THE outgoing Director of Nursing at St Vincent’s Hospital in Athy would one day love to see the building turned into a museum charting is history from workhouse to modern hospital.
Helen Dreelan retired last week after 18 and a half years and her colleague Assistant Director of Nursing Marian Langton retired after 40 years.
Prior to coming to Athy, Helen, who was born and raised and still lives in Ballymore Eustace worked as a nurse practitioner for a time in Newfoundland in Canada and in Our Lady’s Hospice in Harolds Cross as the Assistant Director of Nursing.

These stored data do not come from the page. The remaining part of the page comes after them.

-- ==== Sys2Proof/Laws/Frames.lean ====
section
/-! SUPPORT. Lemmas on the terms of frames and fault records, and on the operations that end a meaning: a skip, a fault. -/

namespace Sys2Proof.Machine

theorem mem_bytesFrom (a n k : Nat) : Element.mem k ∈ bytesFrom a n ↔ a ≤ k ∧ k < a + n := by
  simp only [bytesFrom, List.mem_map, List.mem_range, Element.mem.injEq]
  constructor
  · rintro ⟨j, hj, rfl⟩; omega
  · intro h; exact ⟨k - a, by omega, by omega⟩

/-- Bytes written at `a` leave every address outside them alone. -/
theorem Memory.read_writeBytes_frame (m : Memory) {a k : Nat} {bs : List Byte} (h : Element.mem k ∉ bytesFrom a bs.length) :
    (m.writeBytes a bs).read k = m.read k := by
  rw [mem_bytesFrom] at h
  exact Memory.read_writeBytes_outside m bs (by omega)

/-- Every address after LD B,Vx has stored its digits (R171). -/
theorem read_after_digits (s : State) (x : RegIdx) (a : Nat) :
    (s.mem.writeBytes s.I.toNat (bcdDigits (s.reg x))).read a = Instr.byteAfter (.ldB x) s a := by
  by_cases h : s.I.toNat ≤ a ∧ a < s.I.toNat + 3
  · obtain ⟨k, rfl⟩ := Nat.exists_eq_add_of_le h.1
    have hk : k < 3 := by omega
    rw [Memory.read_writeBytes_inside _ _ _ (show k < (bcdDigits (s.reg x)).length from hk)]
    interval_cases k <;> simp [bcdDigits, Instr.byteAfter, Instr.storedByte]
  · rw [Memory.read_writeBytes_outside _ _ (show a < s.I.toNat ∨ s.I.toNat + 3 ≤ a by omega)]
    simp only [Instr.byteAfter, Instr.storedByte]
    rw [if_neg (by omega), if_neg (by omega), if_neg (by omega)]; rfl

/-- Every address after LD [I],Vx has stored its registers (R172). -/
theorem read_after_registers (s : State) (x : RegIdx) (a : Nat) :
    (s.mem.writeBytes s.I.toNat (s.firstRegs (x.val + 1))).read a = Instr.byteAfter (.dumpRegs x) s a := by
  have hx := regIdx_lt x
  have hl := s.length_firstRegs (n := x.val + 1) (by omega)
  by_cases h : s.I.toNat ≤ a ∧ a ≤ s.I.toNat + x.val
  · obtain ⟨k, rfl⟩ := Nat.exists_eq_add_of_le h.1
    rw [Memory.read_writeBytes_inside _ _ _ (show k < (s.firstRegs (x.val + 1)).length by omega),
      s.getElem_firstRegs _ (by omega)]
    simp [Instr.byteAfter, Instr.storedByte, show k ≤ x.val by omega]
  · rw [Memory.read_writeBytes_outside _ _ (by omega)]
    simp only [Instr.byteAfter, Instr.storedByte, dif_neg h]; rfl

theorem mem_regsBelow (n : Nat) (r : RegIdx) : Element.V r ∈ regsBelow n ↔ r.val < n := by
  simp [regsBelow]

/-- The recorded address, as claims write it (R188). -/
theorem State.firstOutside_eq (s : State) : s.firstOutside = s.maxI4096 := by
  have := s.I.isLt
  apply BitVec.eq_of_toNat_eq
  rw [s.firstOutside_toNat, State.maxI4096, BitVec.toNat_ofNat, Config.memSize]; omega

/-- What an access outside memory raises (R188). -/
theorem raiseAccess_eq (kind : AccessKind) (opcode : Word) (s : State) : raiseAccess kind opcode s =
    .next { s with fault := some ⟨.executionFault, s.pc, some opcode, some kind, some s.maxI4096⟩ } := by
  simp [raiseAccess, raise_eq, s.firstOutside_eq]

/-- The effect of the six skips (R120). -/
theorem skipIf_eq (taken : Bool) (s : State) :
    skipIf taken s = .next (s.setPc (if taken then s.pc + 4 else s.pc + 2)) := by
  cases taken
  · rfl
  · have h : s.advance.advance = s.setPc (s.pc + 2 + 2) := rfl
    rw [BitVec.add_assoc] at h
    simp only [skipIf, h, if_true]; rfl

/-- The key operand (R118): an index above 15 names no key. -/
theorem keyHeld_iff (keys : Word) (k : Byte) : keyHeld keys k = true ↔ k.toNat ≤ 15 ∧ keys.getLsbD k.toNat = true := by
  simp only [keyHeld, Config.keyCount, Bool.and_eq_true, decide_eq_true_eq]
  constructor <;> rintro ⟨h, h'⟩ <;> exact ⟨by omega, h'⟩

end Sys2Proof.Machine
end

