/-! ## Random, timers, key wait, tick: rows RN1, RN2, TM1 to TM3, KW1 to KW8, TK1 -/

theorem test_rnd : (after (probe 0xC3 0x0F [])).reg 3 = Config.randomByte 0 &&& 0x0F := by rfl
theorem test_rnd_advances : (after (probe 0xC3 0x00 [(3, 9)])).rng = 1 := by decide
theorem test_ldVxDT : (after ((probe 0xF2 0x07 []).setDT 0x3C)).reg 2 = 0x3C := by decide
theorem test_ldDTVx : (after (probe 0xF2 0x15 [(2, 0x3C)])).DT = 0x3C := by decide
theorem test_ldSTVx : (after (probe 0xF2 0x18 [(2, 0x04)])).ST = 0x04 := by decide
theorem test_ldVxK_waits : (after (pressing 0x0000 (probe 0xF0 0x0A [(0, 0x77)]))).pc = 0x200 ∧
    (after (pressing 0x0000 (probe 0xF0 0x0A [(0, 0x77)]))).reg 0 = 0x77 := by decide
theorem test_ldVxK_lowest : (after (pressing 0x8140 ((probe 0xF1 0x0A []).setPrevKeys 0x0100))).reg 1 = 6 ∧
    (after (pressing 0x0006 ((probe 0xF0 0x0A [(0, 0x77)]).setPrevKeys 0x0003))).reg 0 = 0 ∧
    (after (pressing 0x0006 ((probe 0xF0 0x0A [(0, 0x77)]).setPrevKeys 0x0003))).pc = 0x202 := by decide
theorem test_tick : (after (events [.tick] ((State.reset.setDT 2).setST 0))).DT = 1 ∧
    (after (events [.tick] ((State.reset.setDT 2).setST 0))).ST = 0 := by decide

/-! ## Index and memory: rows IM2, IM4, IM7, IM8, IM11, IM12, IM15, IM16 -/

theorem test_ldF : (after (probe 0xF4 0x29 [(4, 0x0A)])).I = 0x0082 ∧ (after (probe 0xF4 0x29 [(4, 0x10)])).I = 0x00A0 := by decide
theorem test_ldB : (after (probeI 0xF0 0x33 [(0, 234)] 0x300 [])).mem.read 0x300 = 2 ∧
    (after (probeI 0xF0 0x33 [(0, 234)] 0x300 [])).mem.read 0x301 = 3 ∧
    (after (probeI 0xF0 0x33 [(0, 107)] 0xFFD [])).mem.read 0xFFF = 7 := by decide
theorem test_ldB_outside : (after (probeI 0xF0 0x33 [(0, 107)] 0xFFE [])).fault =
    some ⟨.executionFault, 0x0200, some 0xF033, some .write, some 0x1000⟩ ∧
    (after (probeI 0xF0 0x33 [(0, 107)] 0xFFE [])).mem.read 0xFFE = 0 := by decide
theorem test_dumpRegs : (after (probeI 0xF1 0x55 [(0, 0xAB), (1, 0xCD), (2, 7)] 0xFFD [])).mem.read 0xFFD = 0xAB ∧
    (after (probeI 0xF1 0x55 [(0, 0xAB), (1, 0xCD), (2, 7)] 0xFFD [])).mem.read 0xFFE = 0xCD ∧
    (after (probeI 0xF1 0x55 [(0, 0xAB), (1, 0xCD), (2, 7)] 0xFFD [])).mem.read 0xFFF = 0 := by decide
theorem test_dumpRegs_outside : (after (probeI 0xF1 0x55 [(0, 0xAB), (1, 0xCD)] 0xFFF [])).fault =
    some ⟨.executionFault, 0x0200, some 0xF155, some .write, some 0x1000⟩ := by decide
theorem test_loadRegs : (after (probeI 0xF2 0x65 [(3, 0x77)] 0x300 [2, 3, 4, 5])).reg 0 = 2 ∧
    (after (probeI 0xF2 0x65 [(3, 0x77)] 0x300 [2, 3, 4, 5])).reg 2 = 4 ∧
    (after (probeI 0xF2 0x65 [(3, 0x77)] 0x300 [2, 3, 4, 5])).reg 3 = 0x77 := by decide
theorem test_loadRegs_outside : (after (probeI 0xF1 0x65 [(0, 1), (1, 2)] 0xFFF [0x5A])).fault =
    some ⟨.executionFault, 0x0200, some 0xF165, some .read, some 0x1000⟩ ∧
    (after (probeI 0xF1 0x65 [(0, 1), (1, 2)] 0xFFF [0x5A])).reg 0 = 1 := by decide

/-! ## Host events: rows LP3, LP4, LP5, RS1 -/

theorem test_loadProgram : (after (events [.loadProgram [9, 9]] ((State.reset.setPc 0x300).setMem [(0x202, 3)]))).pc = 0x200 ∧
    (after (events [.loadProgram [9, 9]] ((State.reset.setPc 0x300).setMem [(0x202, 3)]))).mem = [(0x200, 9), (0x201, 9), (0x202, 3)] := by
  decide
theorem test_hostWrite_while_faulted :
    (after (events [.hostWrite 0x300 7] (State.reset.setFault (some underflow)))).mem = [] ∧
    reply (events [.loadProgram [0x12, 0x00]] (State.reset.setFault (some underflow))) = .fault underflow := by decide
theorem test_reset_while_faulted : (after (events [.reset] ((probe 0x00 0xEE [(3, 1)]).setFault (some underflow)))).fault = none ∧
    (after (events [.reset] ((probe 0x00 0xEE [(3, 1)]).setFault (some underflow)))).mem = [] ∧
    (after (events [.reset] ((probe 0x00 0xEE [(3, 1)]).setFault (some underflow)))).reg 3 = 0 := by decide

/-- The fault-code table (R190), its seven rows. -/
theorem test_condition_numbers : [Condition.none, .latched .decodeError, .latched .stackOverflow, .latched .stackUnderflow,
    .latched .operandShapeMismatch, .latched .executionFault, .loadError].map Condition.number = [0, 1, 2, 3, 4, 5, 6] := by decide

/-- Program P9: a store over the low byte of the next word. -/
theorem test_store_over_one_byte_of_the_next_word : fetch (after (probeI 0xF0 0x55 [(0, 0xE0)] 0x203 [])) = some 0x00E0 := by
  decide

/-! ## Placing an instruction -/

theorem test_withFetchWord_runs_it : step (State.reset.withFetchWord 16 0x6A12) =
    latchResult (exec (.ldImm 10 0x12) (State.reset.withFetchWord 16 0x6A12)) ∧ decodeTableWord 16 0x6A12 = some (.ldImm 10 0x12) :=
  ⟨rfl, by decide⟩

/-! ## Witnesses: a state and operands that meet each statement's hypotheses, at the ends of their ranges -/

/-- A latched record of an access outside memory. -/
def beyond : FaultRecord := ⟨.executionFault, 0x0FFF, none, some .fetch, some 0x0FFF⟩

theorem test_witness_DecodingAnEncodedInstructionGivesItBack :
    (Instr.drw 1 2 0).wellFormed = true ∧ (Instr.drw 1 2 15).wellFormed = true := by decide

theorem test_witness_EncodingADecodedWordGivesItBack : decodeWord 0x8AB6 = .ok (.shr 10 11) := by decide
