/-- The registers of one `PCI` instance. -/
def pciRows : List RegRow :=
  [⟨0x0, 1, 0x4, 1, 4, [PCI_CTL_ENABLE, PCI_CTL_EXPERT, PCI_CTL_PROFILE, PCI_CTL_RD_LIMIT]⟩,
   ⟨0x4, 1, 0x4, 1, 4, [PCI_STATUS_REFUSED, PCI_STATUS_LINK_UP, PCI_STATUS_WIDTH, PCI_STATUS_SPEED, PCI_STATUS_MS_BAD_ACCESS, PCI_STATUS_REASON]⟩,
   ⟨0x8, 1, 0x4, 1, 4, [PCI_ERR_MS_UNREACH, PCI_ERR_RD_ABORT, PCI_ERR_CPL_TO, PCI_ERR_OUTSIDE]⟩,
   ⟨0xc, 1, 0x4, 1, 4, [PCI_EVT_CAUSE, PCI_EVT_RING]⟩,
   ⟨0x10, 1, 0x4, 1, 4, [PCI_EVT_CTX_CTX]⟩,
   ⟨0x40, 16, 0x4, 1, 4, [PCI_BAR2_AP_BASE, PCI_BAR2_AP_VALID]⟩,
   ⟨0x100, 16, 0x20, 1, 4, [PCI_RING_BASE_LO]⟩,
   ⟨0x104, 16, 0x20, 1, 4, [PCI_RING_BASE_HI]⟩,
   ⟨0x108, 16, 0x20, 1, 4, [PCI_RING_CFG_EN, PCI_RING_CFG_LOG2_N]⟩,
   ⟨0x10c, 16, 0x20, 1, 4, [PCI_RING_HEAD_HEAD]⟩,
   ⟨0x110, 16, 0x20, 1, 4, [PCI_RING_TAIL_TAIL]⟩,
   ⟨0x114, 16, 0x20, 1, 4, [PCI_RING_DROPPED_DROPPED]⟩]

/-- The registers of one `ETH` instance. -/
def ethRows : List RegRow :=
  [⟨0x40, 1, 0x4, 1, 4, [ETH_TBL_SEL_SPACE, ETH_TBL_SEL_BANK, ETH_TBL_SEL_DIR, ETH_TBL_SEL_SLOT, ETH_TBL_SEL_CHUNK]⟩,
   ⟨0x44, 1, 0x4, 1, 4, [ETH_TBL_IDX_INDEX]⟩,
   ⟨0x50, 4, 0x4, 1, 4, [ETH_TBL_DATA_DATA]⟩]

/-- The registers of one `ETHP` instance. -/
def ethpRows : List RegRow :=
  [⟨0x0, 1, 0x4, 1, 4, [ETHP_CTL_ENABLE, ETHP_CTL_EXPERT, ETHP_CTL_PROFILE, ETHP_CTL_UNTAGGED, ETHP_CTL_MAX_FRAME]⟩,
   ⟨0x4, 1, 0x4, 1, 4, [ETHP_STATUS_LINK, ETHP_STATUS_AN_DONE, ETHP_STATUS_FEC_LOCK, ETHP_STATUS_REFUSED, ETHP_STATUS_REASON]⟩,
   ⟨0x8, 1, 0x4, 1, 4, [ETHP_DROP_ERR, ETHP_DROP_FILT, ETHP_DROP_IP]⟩,
   ⟨0xc, 1, 0x4, 1, 4, [ETHP_REJECT_COUNT]⟩,
   ⟨0x10, 1, 0x4, 1, 4, [ETHP_RX_OK_COUNT]⟩]

/-- The registers of one `PTP` instance. -/
def ptpRows : List RegRow :=
  [⟨0x0, 1, 0x4, 1, 4, [PTP_CTL_ENABLE, PTP_CTL_EXPERT, PTP_CTL_PROFILE, PTP_CTL_PORTS, PTP_CTL_DOMAIN]⟩,
   ⟨0x4, 1, 0x4, 1, 4, [PTP_STATUS_REFUSED, PTP_STATUS_SEL_PORT_VALID, PTP_STATUS_SEL_PORT, PTP_STATUS_OFFSET, PTP_STATUS_REASON]⟩,
   ⟨0x8, 1, 0x4, 1, 4, [PTP_UTC_OFFSET, PTP_UTC_IN_USE]⟩,
   ⟨0xc, 1, 0x4, 1, 4, [PTP_GM_INACC]⟩,
   ⟨0x10, 1, 0x4, 1, 4, [PTP_DELAY_RX, PTP_DELAY_TX]⟩]

/-- The registers of one `FUS` instance. -/
def fusRows0 : List RegRow :=
  [⟨0x0, 1, 0x4, 1, 4, [FUS_CTL_ENABLE, FUS_CTL_EXPERT, FUS_CTL_PROFILE]⟩,
   ⟨0x4, 1, 0x4, 1, 4, [FUS_STATUS_REFUSED, FUS_STATUS_REASON]⟩,
   ⟨0x8, 1, 0x4, 1, 4, [FUS_BUF_USED]⟩,
   ⟨0xc, 1, 0x4, 1, 4, [FUS_COUNT_FROZEN, FUS_COUNT_MODE_BAD, FUS_COUNT_TRK_FULL]⟩,
   ⟨0x10, 1, 0x4, 1, 4, [FUS_TBL_SPACE_SPACE]⟩,
   ⟨0x14, 1, 0x4, 1, 4, [FUS_TBL_INDEX_INDEX]⟩,
   ⟨0x40, 16, 0x4, 1, 4, [FUS_TBL_DATA_DATA]⟩,
   ⟨0x80, 1, 0x4, 1, 4, [FUS_PAR_LAMBDA]⟩,
   ⟨0x84, 1, 0x4, 1, 4, [FUS_PAR_P0]⟩,
   ⟨0x88, 1, 0x4, 1, 4, [FUS_PAR_RATE_MAG]⟩,
   ⟨0x8c, 1, 0x4, 1, 4, [FUS_PAR_RATE_PH]⟩,
   ⟨0x90, 1, 0x4, 1, 4, [FUS_PAR_B_MAG]⟩]
/-- More of `FUS`. -/
def fusRows1 : List RegRow :=
  [⟨0x94, 1, 0x4, 1, 4, [FUS_PAR_B_PH]⟩,
   ⟨0x98, 1, 0x4, 1, 4, [FUS_PAR_BETA]⟩,
   ⟨0xa0, 1, 0x4, 1, 4, [FUS_PAR_GATE]⟩,
   ⟨0xa4, 1, 0x4, 1, 4, [FUS_PAR_W_S]⟩,
   ⟨0xa8, 1, 0x4, 1, 4, [FUS_PAR_EPS]⟩,
   ⟨0xac, 1, 0x4, 1, 4, [FUS_PAR_Q_F]⟩,
   ⟨0xb0, 1, 0x4, 1, 4, [FUS_PAR_Q_Z]⟩,
   ⟨0xb4, 1, 0x4, 1, 4, [FUS_PAR_PR_F]⟩,
   ⟨0xb8, 1, 0x4, 1, 4, [FUS_PAR_PR_Z]⟩,
   ⟨0xc0, 1, 0x4, 1, 4, [FUS_MODE_CFG_ITER_MAX, FUS_MODE_CFG_CONFIRM_N, FUS_MODE_CFG_COAST_N]⟩,
   ⟨0xc4, 1, 0x4, 1, 4, [FUS_MODE_CFG2_MODE_TAG, FUS_MODE_CFG2_MODE_VALID]⟩,
   ⟨0xc8, 1, 0x4, 1, 4, [FUS_TRK_AREA_AREA]⟩]
/-- More of `FUS`. -/
def fusRows2 : List RegRow :=
  [⟨0xcc, 1, 0x4, 1, 4, [FUS_ALIGN_TQ_MAX]⟩,
   ⟨0x100, 16, 0x10, 1, 4, [FUS_GRP_LAST_K_LAST_K]⟩,
   ⟨0x104, 16, 0x10, 1, 4, [FUS_GRP_MISSING_MISSING]⟩,
   ⟨0x108, 16, 0x10, 1, 4, [FUS_GRP_SKIP_SKIP, FUS_GRP_SKIP_REPEAT]⟩,
   ⟨0x10c, 16, 0x10, 1, 4, [FUS_GRP_STALE_RES_STALE, FUS_GRP_STALE_COMPLETE]⟩]
/-- All registers of one `FUS` instance. -/
def fusRows : List RegRow := fusRows0 ++ fusRows1 ++ fusRows2

/-- The registers of one `LDG` instance. -/
def ldgRows0 : List RegRow :=
  [⟨0x0, 1, 0x4, 1, 4, [LDG_CTL_ENABLE, LDG_CTL_EXPERT, LDG_CTL_PROFILE]⟩,
   ⟨0x4, 1, 0x4, 1, 4, [LDG_STATUS_REFUSED, LDG_STATUS_STATE, LDG_STATUS_FRAM_FAULT, LDG_STATUS_HOLDOVER, LDG_STATUS_TORN, LDG_STATUS_REASON]⟩,
   ⟨0x8, 1, 0x4, 1, 4, [LDG_INTERVAL_LEN, LDG_INTERVAL_INT_OFFSET]⟩,
   ⟨0xc, 1, 0x4, 1, 4, [LDG_FRAM_SCLK_MHZ, LDG_FRAM_VERIFY, LDG_FRAM_HOLDUP_MS]⟩,
   ⟨0x10, 1, 0x4, 1, 4, [LDG_IN_TAG, LDG_IN_VALID]⟩,
   ⟨0x14, 1, 0x4, 1, 4, [LDG_IN_AREA_AREA]⟩,
   ⟨0x18, 1, 0x4, 1, 4, [LDG_OUT_AREA_AREA]⟩,
   ⟨0x1c, 1, 0x4, 1, 4, [LDG_CUR_LO_CUR]⟩,
   ⟨0x20, 1, 0x4, 1, 4, [LDG_CUR_HI_CUR]⟩,
   ⟨0x24, 1, 0x4, 1, 4, [LDG_SEQ]⟩,
   ⟨0x28, 1, 0x4, 1, 4, [LDG_COUNT_LATE, LDG_COUNT_VERIFY_FAIL, LDG_COUNT_DISCARDED]⟩,
   ⟨0x2c, 1, 0x4, 1, 4, [LDG_COUNT2_SKIPPED]⟩]
/-- More of `LDG`. -/
def ldgRows1 : List RegRow :=
  [⟨0x40, 1, 0x4, 1, 4, [LDG_TBL_SPACE_SPACE, LDG_TBL_SPACE_BUSY]⟩,
   ⟨0x44, 1, 0x4, 1, 4, [LDG_TBL_INDEX_INDEX]⟩,
   ⟨0x80, 32, 0x4, 1, 4, [LDG_TBL_DATA_DATA]⟩]
/-- All registers of one `LDG` instance. -/
def ldgRows : List RegRow := ldgRows0 ++ ldgRows1

/-- The registers of one `BOOT` instance. -/
def bootRows0 : List RegRow :=
  [⟨0x0, 1, 0x4, 1, 4, [BOOT_CTL_ENABLE, BOOT_CTL_EXPERT, BOOT_CTL_PROFILE, BOOT_CTL_HBM_TRIES, BOOT_CTL_RESTART]⟩,
   ⟨0x4, 1, 0x4, 1, 4, [BOOT_STATUS_REFUSED, BOOT_STATUS_FLASH_DONE, BOOT_STATUS_CFG_COPY, BOOT_STATUS_IMG_SRC, BOOT_STATUS_PHASE, BOOT_STATUS_REASON]⟩,
   ⟨0x8, 1, 0x4, 1, 4, [BOOT_HALT_HALT_RC, BOOT_HALT_HALT_PHASE]⟩,
   ⟨0xc, 1, 0x4, 1, 4, [BOOT_MON_GOOD, BOOT_MON_BAND, BOOT_MON_HU_LOW]⟩,
   ⟨0x10, 1, 0x4, 1, 4, [BOOT_STRAP_PKG_ID, BOOT_STRAP_REF_SEL]⟩,
   ⟨0x14, 1, 0x4, 1, 4, [BOOT_FLASH_DENSITY, BOOT_FLASH_CLK_MHZ, BOOT_FLASH_ERASE, BOOT_FLASH_CR1_FLASH]⟩,
   ⟨0x58, 1, 0x4, 1, 4, [BOOT_IMG_LEN]⟩,
   ⟨0x5c, 1, 0x4, 1, 4, [BOOT_IMG_CTL_LOAD, BOOT_IMG_CTL_UNLOAD]⟩,
   ⟨0x60, 1, 0x4, 1, 4, [BOOT_IMG_STATUS_FAILED_CHECK, BOOT_IMG_STATUS_IMG_RC]⟩,
   ⟨0x20, 11, 0x4, 1, 4, [BOOT_STEP]⟩,
   ⟨0x50, 1, 0x4, 1, 4, [BOOT_IMG_PA_LO_PA]⟩,
   ⟨0x54, 1, 0x4, 1, 4, [BOOT_IMG_PA_HI_PA]⟩]
/-- More of `BOOT`. -/
def bootRows1 : List RegRow :=
  [⟨0x64, 1, 0x4, 1, 4, [BOOT_ACT_TURN_LO_TURN]⟩,
   ⟨0x68, 1, 0x4, 1, 4, [BOOT_ACT_TURN_HI_TURN]⟩,
   ⟨0x80, 1, 0x4, 1, 4, [BOOT_FL_ADDR]⟩,
   ⟨0x84, 1, 0x4, 1, 4, [BOOT_FL_CMD_CMD, BOOT_FL_CMD_GO, BOOT_FL_CMD_BUSY, BOOT_FL_CMD_ERR]⟩,
   ⟨0x100, 64, 0x4, 1, 4, [BOOT_FL_DATA_DATA]⟩]
/-- All registers of one `BOOT` instance. -/
def bootRows : List RegRow := bootRows0 ++ bootRows1

/-- The registers of one `SEC` instance. -/
def secRows : List RegRow :=
  [⟨0x0, 12, 0x4, 1, 4, [SEC_ROOT_HASH]⟩,
   ⟨0x30, 4, 0x4, 1, 4, [SEC_DEVICE_ID]⟩,
   ⟨0x40, 3, 0x4, 1, 4, [SEC_MIN]⟩,
   ⟨0x50, 3, 0x4, 1, 4, [SEC_VERSION]⟩,
   ⟨0x60, 1, 0x4, 1, 4, [SEC_RB_COMMIT_CTR, SEC_RB_COMMIT_VALUE, SEC_RB_COMMIT_BUSY, SEC_RB_COMMIT_GO]⟩,
   ⟨0x70, 1, 0x4, 1, 4, [SEC_DBG_SCOPE, SEC_DBG_LOCK]⟩,
   ⟨0x74, 1, 0x4, 1, 4, [SEC_DBG_LEFT_LEFT]⟩,
   ⟨0x80, 4, 0x4, 1, 4, [SEC_DBG_NONCE]⟩,
   ⟨0x100, 84, 0x4, 1, 4, [SEC_DBG_TOKEN]⟩,
   ⟨0x250, 1, 0x4, 1, 4, [SEC_DBG_GO_GO]⟩]

/-- The registers of one `RCV` instance. -/
def rcvRows0 : List RegRow :=
  [⟨0x0, 1, 0x4, 1, 4, [RCV_CTL_ENABLE, RCV_CTL_EXPERT, RCV_CTL_PROFILE]⟩,
   ⟨0x4, 1, 0x4, 1, 4, [RCV_STATUS_REFUSED, RCV_STATUS_LEVEL, RCV_STATUS_OOS, RCV_STATUS_PWRCYC, RCV_STATUS_REPLAY, RCV_STATUS_OUT_LOST, RCV_STATUS_REASON]⟩,
   ⟨0x8, 1, 0x4, 1, 4, [RCV_OOSCFG_CHIP_MAX, RCV_OOSCFG_WIN_S]⟩,
   ⟨0xc, 1, 0x4, 1, 4, [RCV_OOS_COUNT, RCV_OOS_CLEAR, RCV_OOS_TOTAL]⟩,
   ⟨0x10, 1, 0x4, 1, 4, [RCV_PARAM_SAMPLE_KIB, RCV_PARAM_REPLAY_LIM, RCV_PARAM_CTX_REPEAT]⟩,
   ⟨0x14, 1, 0x4, 1, 4, [RCV_MISSED, RCV_MISSED_WDOG]⟩,
   ⟨0x18, 1, 0x4, 1, 4, [RCV_LAST_LAST_RC, RCV_LAST_LAST_CAUSE, RCV_LAST_LAST_DIE]⟩,
   ⟨0x24, 1, 0x4, 1, 4, [RCV_FAULTED]⟩,
   ⟨0x28, 1, 0x4, 1, 4, [RCV_HELD]⟩,
   ⟨0x2c, 1, 0x4, 1, 4, [RCV_CTX_RELEASE]⟩,
   ⟨0x30, 1, 0x4, 1, 4, [RCV_CULPRIT]⟩,
   ⟨0x34, 1, 0x4, 1, 4, [RCV_INCONCL]⟩]
/-- More of `RCV`. -/
def rcvRows1 : List RegRow :=
  [⟨0x40, 1, 0x4, 1, 4, [RCV_FORCE_LEVEL, RCV_FORCE_DIE, RCV_FORCE_ENGINE, RCV_FORCE_GO]⟩,
   ⟨0x1c, 1, 0x4, 1, 4, [RCV_LAST_BEAT_LO_BEAT]⟩,
   ⟨0x20, 1, 0x4, 1, 4, [RCV_LAST_BEAT_HI_BEAT]⟩,
   ⟨0x80, 1, 0x4, 1, 4, [RCV_SUSPECT_MASK]⟩,
   ⟨0x84, 1, 0x4, 1, 4, [RCV_DUMP_SEQ, RCV_DUMP_SLOT]⟩,
   ⟨0x100, 15, 0x8, 1, 4, [RCV_HIST_LO_BEAT]⟩,
   ⟨0x104, 15, 0x8, 1, 4, [RCV_HIST_HI_BEAT]⟩]
/-- All registers of one `RCV` instance. -/
def rcvRows : List RegRow := rcvRows0 ++ rcvRows1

Helen has seen great change at St Vincent’s over the years
“It has been a time of huge change with the restructuring of the HSE and the arrival of the Health Information and Quality Authority (HIQA). HIQA has brought about real change, for example as regards the number of beds in rooms which has been reduced from eight to four. That has meant that we have gone from having 224 beds to 116 beds. The establishment of a 20 bed dementia specific unit at the hospital was a very welcome development and we will have a new build starting hopefully next year, which is due to be completed in 2021. The current hospital building, which dates back to 1845, is a protected structure and is a wonderful building. My hope would be that funding could be found to turn the building into a museum which would chart its history from its beginnings as a workhouse to its current use as a hospital. I would be very keen for that to happen.”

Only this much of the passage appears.